-------- The records --------

-- ==== Sys2Proof/Proofs/MarkOuts.lean ====
section
/-! PROOFS. What a changed service state of a head brings with it, the mark-outs of the Head Map, and the two
comparisons that make them (R65, R68 to R71, R75, R82, R83). -/

-- One declaration is checked after another: side by side they take more threads than the memory limit allows.
set_option Elab.async false

namespace Sys2Proof.Machine

variable {s t u : State} {p q : Head} {r : MarkReason} {e : Entry}

/-! ### FEW_HEADS and the gate after a change of the heads (R65, R66, R70) -/

/-- FEW_HEADS, the standing decision and GATE_OUT follow the heads. -/
def headsFollowed (s : State) : State := remakeDecision (updateFewHeads s)

theorem headsFollowed_frame (s : State) : headsFollowed s = { s with
    run := (headsFollowed s).run, gate := (headsFollowed s).gate, alerts := (headsFollowed s).alerts } := by
  unfold headsFollowed updateFewHeads
  rw [setHold_frame]
  rfl

@[simp] theorem headsFollowed_heads (s : State) : (headsFollowed s).heads = s.heads := by rw [headsFollowed_frame]
@[simp] theorem headsFollowed_link (s : State) : (headsFollowed s).link = s.link := by rw [headsFollowed_frame]
@[simp] theorem headsFollowed_track (s : State) : (headsFollowed s).track = s.track := by rw [headsFollowed_frame]
@[simp] theorem headsFollowed_capping (s : State) : (headsFollowed s).capping = s.capping := by
  rw [headsFollowed_frame]

theorem headsFollowed_fewHeads (s : State) : FewHeadsMatches (headsFollowed s) := fewHeadsMatches_updateFewHeads s

theorem headsFollowed_decision (s : State) : DecisionStands (headsFollowed s) := rfl

theorem headsFollowed_gateOut (s : State) : GateOutFollows (headsFollowed s) := rfl

theorem headsFollowed_latch {k : AlertKind} (hk : k ≠ .holdEntered) (s : State) :
    (headsFollowed s).alerts.latch[alertIx k] = s.alerts.latch[alertIx k] :=
  setHold_latch _ _ hk

/-! ### A head that leaves the scan set (R82, R83) -/

/-- What the line of a head keeps outside the scan set: its tag and the APPLY-confirmed record. -/
def HeadLine.emptied (l : HeadLine) : HeadLine := { l with slot := .empty, fetch := none, unconfirmed := none }

theorem leaveScan_entries (p : Head) (s : State) :
    (leaveScan p s).track.entries = s.track.entries.map (Entry.losing s.link.lines[p]) := by
  unfold leaveScan
  rw [displaceFetch_entries, lines_modLine_same]
  rfl

/-- A head of the scan set stays in it, and nothing follows. -/
theorem serviceChanged_scanned (h : inScanSet p s = true) : serviceChanged p s = s := by
  unfold inScanSet at h
  unfold serviceChanged
  split
  · rfl
  · rename_i hs
    rw [hs] at h
    cases h
  · rename_i hs
    rw [hs] at h
    exact if_pos h
  · rename_i hs
    rw [hs] at h
    exact if_pos h

theorem serviceChanged_unscanned (h : inScanSet p s = false) (hl : s.heads[p].service ≠ .markedOut .link) :
    serviceChanged p s = leaveScan p s := by
  unfold inScanSet at h
  unfold serviceChanged
  split
  · rename_i hs
    rw [hs] at h
    cases h
  · rename_i hs
    exact absurd hs hl
  · rename_i hs
    rw [hs] at h
    exact if_neg (by simp [show holdsTurretJar p s = false from h])
  · rename_i hs
    rw [hs] at h
    exact if_neg (by simp [show holdsTurretJar p s = false from h])

/-- A head marked out with LINK and no jar in the turret. -/
theorem serviceChanged_link_free (h : s.heads[p].service = .markedOut .link) (he : turretEntry p s = none) :
    serviceChanged p s = leaveScan p s := by
  unfold serviceChanged
  rw [h, he]

/-- A head marked out with LINK loses its jar in the turret to HEAD_FAULT (R71). -/
theorem serviceChanged_link_jar (h : s.heads[p].service = .markedOut .link) (he : turretEntry p s = some e) :
    serviceChanged p s
      = modEntry e.jar (fun f => { f with capClass := f.capClass.or (some .headFault) }) (leaveScan p s) := by
  unfold serviceChanged
  rw [h, he]

/-- What a changed service state does: nothing to a head of the scan set; else the head leaves the set, and only a
mark-out with LINK writes a class besides. -/
theorem serviceChanged_cases (p : Head) (s : State) :
    inScanSet p s = true ∧ serviceChanged p s = s
      ∨ inScanSet p s = false ∧ (serviceChanged p s = leaveScan p s
        ∨ ∃ jar, serviceChanged p s
          = modEntry jar (fun f => { f with capClass := f.capClass.or (some .headFault) }) (leaveScan p s)) := by
  cases h : inScanSet p s with
  | true => exact .inl ⟨rfl, serviceChanged_scanned h⟩
  | false =>
    refine .inr ⟨rfl, ?_⟩
    by_cases hl : s.heads[p].service = .markedOut .link
    · cases he : turretEntry p s with
      | none => exact .inl (serviceChanged_link_free hl he)
      | some e => exact .inr ⟨e.jar, serviceChanged_link_jar hl he⟩
    · exact .inl (serviceChanged_unscanned h hl)

theorem linesAndEntries_serviceChanged (p : Head) (s : State) : LinesAndEntries s (serviceChanged p s) := by
  rcases serviceChanged_cases p s with ⟨_, h⟩ | ⟨_, h | ⟨jar, h⟩⟩
  · rw [h]
    exact .refl s
  · rw [h]
    exact linesAndEntries_leaveScan p s
  · rw [h]
    exact (linesAndEntries_leaveScan p s).trans (linesAndEntries_modEntry _ _ _)

theorem lines_serviceChanged_same (p : Head) (s : State) : (serviceChanged p s).link.lines[p]
    = if inScanSet p s then s.link.lines[p] else s.link.lines[p].emptied := by
  rcases serviceChanged_cases p s with ⟨hin, h⟩ | ⟨hin, h | ⟨jar, h⟩⟩
  · rw [h, hin, if_pos rfl]
  · rw [h, hin, lines_leaveScan_same]
    rfl
  · rw [h, hin, modEntry_link, lines_leaveScan_same]
    rfl

theorem lines_serviceChanged_other (h : p ≠ q) (s : State) : (serviceChanged p s).link.lines[q] = s.link.lines[q] := by
  rcases serviceChanged_cases p s with ⟨_, hs⟩ | ⟨_, hs | ⟨jar, hs⟩⟩
  · rw [hs]
  · rw [hs, lines_leaveScan_other h]
  · rw [hs, modEntry_link, lines_leaveScan_other h]

/-! ### A mark-out by the Head Map (R68 to R71) -/

/-- Head `p` given the reason, with its alert, before what follows in its line, in FEW_HEADS and at the gate. -/
def markedAs (p : Head) (r : MarkReason) (s : State) : State :=
  latchAlert .headMarked (modHead p (fun h => { h with service := .markedOut r }) s)

theorem markOut_steps (p : Head) (r : MarkReason) (s : State) :
    markOut p r s = headsFollowed (serviceChanged p (markedAs p r s)) := rfl

theorem markedAs_service (p : Head) (r : MarkReason) (s : State) :
    (markedAs p r s).heads[p].service = .markedOut r :=
  congrArg HeadRecord.service (heads_modHead_same (fun h => { h with service := .markedOut r }) s)

/-- A head marked out stays in the scan set for its jar in the turret, unless the reason is LINK (R82). -/
theorem inScanSet_markedAs (p : Head) (r : MarkReason) (s : State) :
    inScanSet p (markedAs p r s) = (r != .link && holdsTurretJar p s) := by
  unfold inScanSet
  rw [markedAs_service]
  cases r <;> rfl

theorem markOut_heads (p : Head) (r : MarkReason) (s : State) :
    (markOut p r s).heads = s.heads.set p { s.heads[p] with service := .markedOut r } := by
  rw [markOut_steps, headsFollowed_heads, linesAndEntries_serviceChanged]
  rfl

theorem markOut_head (p : Head) (r : MarkReason) (s : State) :
    (markOut p r s).heads[p] = { s.heads[p] with service := .markedOut r } := by
  rw [markOut_heads]
  simp

theorem markOut_capping (p : Head) (r : MarkReason) (s : State) : (markOut p r s).capping = s.capping := by
  rw [markOut_steps, headsFollowed_capping, linesAndEntries_serviceChanged]
  rfl

theorem markOut_latch (p : Head) (r : MarkReason) (s : State) :
    (markOut p r s).alerts.latch[alertIx .headMarked] = true := by
  rw [markOut_steps, headsFollowed_latch (by decide), linesAndEntries_serviceChanged]
  simp [markedAs]

theorem markOut_line (p : Head) (r : MarkReason) (s : State) : (markOut p r s).link.lines[p]
    = if r != .link && holdsTurretJar p s then s.link.lines[p] else s.link.lines[p].emptied := by
  rw [markOut_steps, headsFollowed_link, lines_serviceChanged_same, inScanSet_markedAs]
  rfl

theorem markOut_line_other (h : p ≠ q) (r : MarkReason) (s : State) :
    (markOut p r s).link.lines[q] = s.link.lines[q] := by
  rw [markOut_steps, headsFollowed_link, lines_serviceChanged_other h]
  rfl

theorem markOut_tag (p q : Head) (r : MarkReason) (s : State) :
    (markOut p r s).link.lines[q].tag = s.link.lines[q].tag := by
  by_cases h : p = q
  · subst h
    rw [markOut_line]
    split <;> rfl
  · rw [markOut_line_other h]

/-- With a jar in the turret, and a reason other than LINK, lines and entries stand (R83). -/
theorem markOut_riding (hr : r ≠ .link) (h : holdsTurretJar p s = true) :
    (markOut p r s).link = s.link ∧ (markOut p r s).track = s.track := by
  have hin : inScanSet p (markedAs p r s) = true := by rw [inScanSet_markedAs, h]; simp [hr]
  rw [markOut_steps, serviceChanged_scanned hin, headsFollowed_link, headsFollowed_track]
  exact ⟨rfl, rfl⟩

/-- The jar in the turret of a head marked out with LINK becomes HEAD_FAULT unless it has a class (R71). -/
theorem markOut_link_jar (he : turretEntry p s = some e) : ∃ f ∈ (markOut p .link s).track.entries,
    f.jar = e.jar ∧ f.position = e.position ∧ f.capClass = e.capClass.or (some .headFault) := by
  have hmem : e ∈ (markedAs p .link s).track.entries := List.mem_of_find?_eq_some he
  obtain ⟨f, hf, hef⟩ := curvesLost_leaveScan p _ _ hmem
  rw [markOut_steps, serviceChanged_link_jar (markedAs_service p .link s) he, headsFollowed_track]
  refine ⟨_, mem_modEntry hf, ?_⟩
  have hjar : f.jar = e.jar := congrArg Label.jar hef.label
  rw [if_pos (by simp [hjar])]
  refine ⟨hjar, congrArg Label.position hef.label, ?_⟩
  rw [hef.core]

/-- A mark-out, after a change of the record of the head that leaves its counts and statistics alone. -/
theorem markOut_markedOutFor {f : HeadRecord → HeadRecord} (r : MarkReason) (hfail : (f s.heads[p]).failures = s.heads[p].failures)
    (hsilent : (f s.heads[p]).noReplies = s.heads[p].noReplies) (hstats : (f s.heads[p]).stats = s.heads[p].stats) :
    MarkedOutFor p r s (markOut p r (modHead p f s)) := by
  have hhead : (markOut p r (modHead p f s)).heads[p] = { f s.heads[p] with service := .markedOut r } := by
    rw [markOut_head, heads_modHead_same]
  refine ⟨?_, by rw [hhead], by rw [hhead]; exact hfail, by rw [hhead]; exact hsilent, by rw [hhead]; exact hstats,
    markOut_latch p r _, headsFollowed_fewHeads _, headsFollowed_decision _, headsFollowed_gateOut _,
    fun q => ⟨markOut_tag p q r _, fun hq => markOut_line_other hq.symm r _⟩, fun hout => ?_, fun e he hr => ?_,
    fun e he hr => ?_⟩
  · rw [hhead, markOut_heads, heads_modHead_same, modHead_heads, Vector.set_set]
  · have hleft : (r != .link && holdsTurretJar p (modHead p f s)) = false := by
      rcases hout with hout | hout
      · simp [hout]
      · simp [holdsTurretJar, show turretEntry p (modHead p f s) = none from hout]
    rw [markOut_line, hleft]
    exact ⟨rfl, rfl, rfl⟩
  · subst hr
    exact markOut_riding (s := modHead p f s) (by decide)
      (by simp [holdsTurretJar, show turretEntry p (modHead p f s) = some e from he])
  · subst hr
    exact markOut_link_jar (s := modHead p f s) he

/-! ### The two comparisons (R68, R69) -/

theorem autoMarkOut_none (h : s.heads[p].riseOpen = false) : autoMarkOut p s = s := by
  unfold autoMarkOut
  rw [h]
  exact if_neg (by decide)

theorem autoMarkOut_below (h : s.heads[p].riseOpen = true) (hd : ¬(s.params.failLimit ≠ 0
    ∧ s.params.failLimit ≤ s.heads[p].failures ∧ s.heads[p].service = .inService)) :
    autoMarkOut p s = modHead p (fun h => { h with riseOpen := false }) s := by
  unfold autoMarkOut
  rw [if_pos h]
  exact if_neg (by simpa [and_assoc] using hd)

theorem autoMarkOut_due (h : s.heads[p].riseOpen = true) (hd : s.params.failLimit ≠ 0
    ∧ s.params.failLimit ≤ s.heads[p].failures ∧ s.heads[p].service = .inService) :
    autoMarkOut p s = markOut p .failures (modHead p (fun h => { h with riseOpen := false }) s) := by
  unfold autoMarkOut
  rw [if_pos h]
  exact if_pos (by simpa [and_assoc] using hd)

theorem linkMarkOut_none (h : s.heads[p].silenceOpen = false) : linkMarkOut p s = s := by
  unfold linkMarkOut
  rw [h]
  exact if_neg (by decide)

theorem linkMarkOut_below (h : s.heads[p].silenceOpen = true)
    (hd : ¬(s.heads[p].noReplies = 3 ∧ s.heads[p].service ≠ .markedOut .link)) :
    linkMarkOut p s = modHead p (fun h => { h with silenceOpen := false }) s := by
  unfold linkMarkOut
  rw [if_pos h]
  exact if_neg (by simpa using hd)

theorem linkMarkOut_due (h : s.heads[p].silenceOpen = true)
    (hd : s.heads[p].noReplies = 3 ∧ s.heads[p].service ≠ .markedOut .link) :
    linkMarkOut p s = markOut p .link (modHead p (fun h => { h with silenceOpen := false }) s) := by
  unfold linkMarkOut
  rw [if_pos h]
  exact if_pos (by simpa using hd)

theorem exec_autoMarkOut (p : Head) (h : s.power = .running) : exec (.autoMarkOut p) s = .next (autoMarkOut p s) :=
  congrArg Host.Outcome.next (whenRunning_of_running _ h)

theorem exec_linkMarkOut (p : Head) (h : s.power = .running) : exec (.linkMarkOut p) s = .next (linkMarkOut p s) :=
  congrArg Host.Outcome.next (whenRunning_of_running _ h)

end Sys2Proof.Machine

namespace Sys2Proof.Proofs

open Sys2Proof.Machine

/-- Settles O46: each row makes its comparison where it stands open, closes it, and marks out by one operation. -/
theorem markOutsTaken : Obligations.MarkOutsTaken := by
  intro p s hrun h due silent
  rw [exec_autoMarkOut p hrun, exec_linkMarkOut p hrun]
  refine ⟨fun hr => by rw [autoMarkOut_none hr], fun hr hd => by rw [autoMarkOut_below hr hd]; rfl, fun hr hd => ?_,
    fun hs => by rw [linkMarkOut_none hs], fun hs hd => by rw [linkMarkOut_below hs hd]; rfl, fun hs hd => ?_⟩
  · refine ⟨_, rfl, ?_⟩
    rw [autoMarkOut_due hr hd, markOut_head, heads_modHead_same]
    exact ⟨markOut_markedOutFor .failures rfl rfl rfl, rfl, rfl⟩
  · refine ⟨_, rfl, ?_⟩
    rw [linkMarkOut_due hs hd, markOut_head, heads_modHead_same]
    exact ⟨markOut_markedOutFor .link rfl rfl rfl, rfl, rfl⟩

end Sys2Proof.Proofs
end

--------

Work to be completed: All lines from the opening of the material through the line that contains "R66, R70) -/" are to be printed exactly, with no others.

Output below:
-- ==== Sys2Proof/Proofs/MarkOuts.lean ====
section
/-! PROOFS. What a changed service state of a head brings with it, the mark-outs of the Head Map, and the two
comparisons that make them (R65, R68 to R71, R75, R82, R83). -/

-- One declaration is checked after another: side by side they take more threads than the memory limit allows.
set_option Elab.async false

namespace Sys2Proof.Machine

variable {s t u : State} {p q : Head} {r : MarkReason} {e : Entry}

/-! ### FEW_HEADS and the gate after a change of the heads (R65, R66, R70) -/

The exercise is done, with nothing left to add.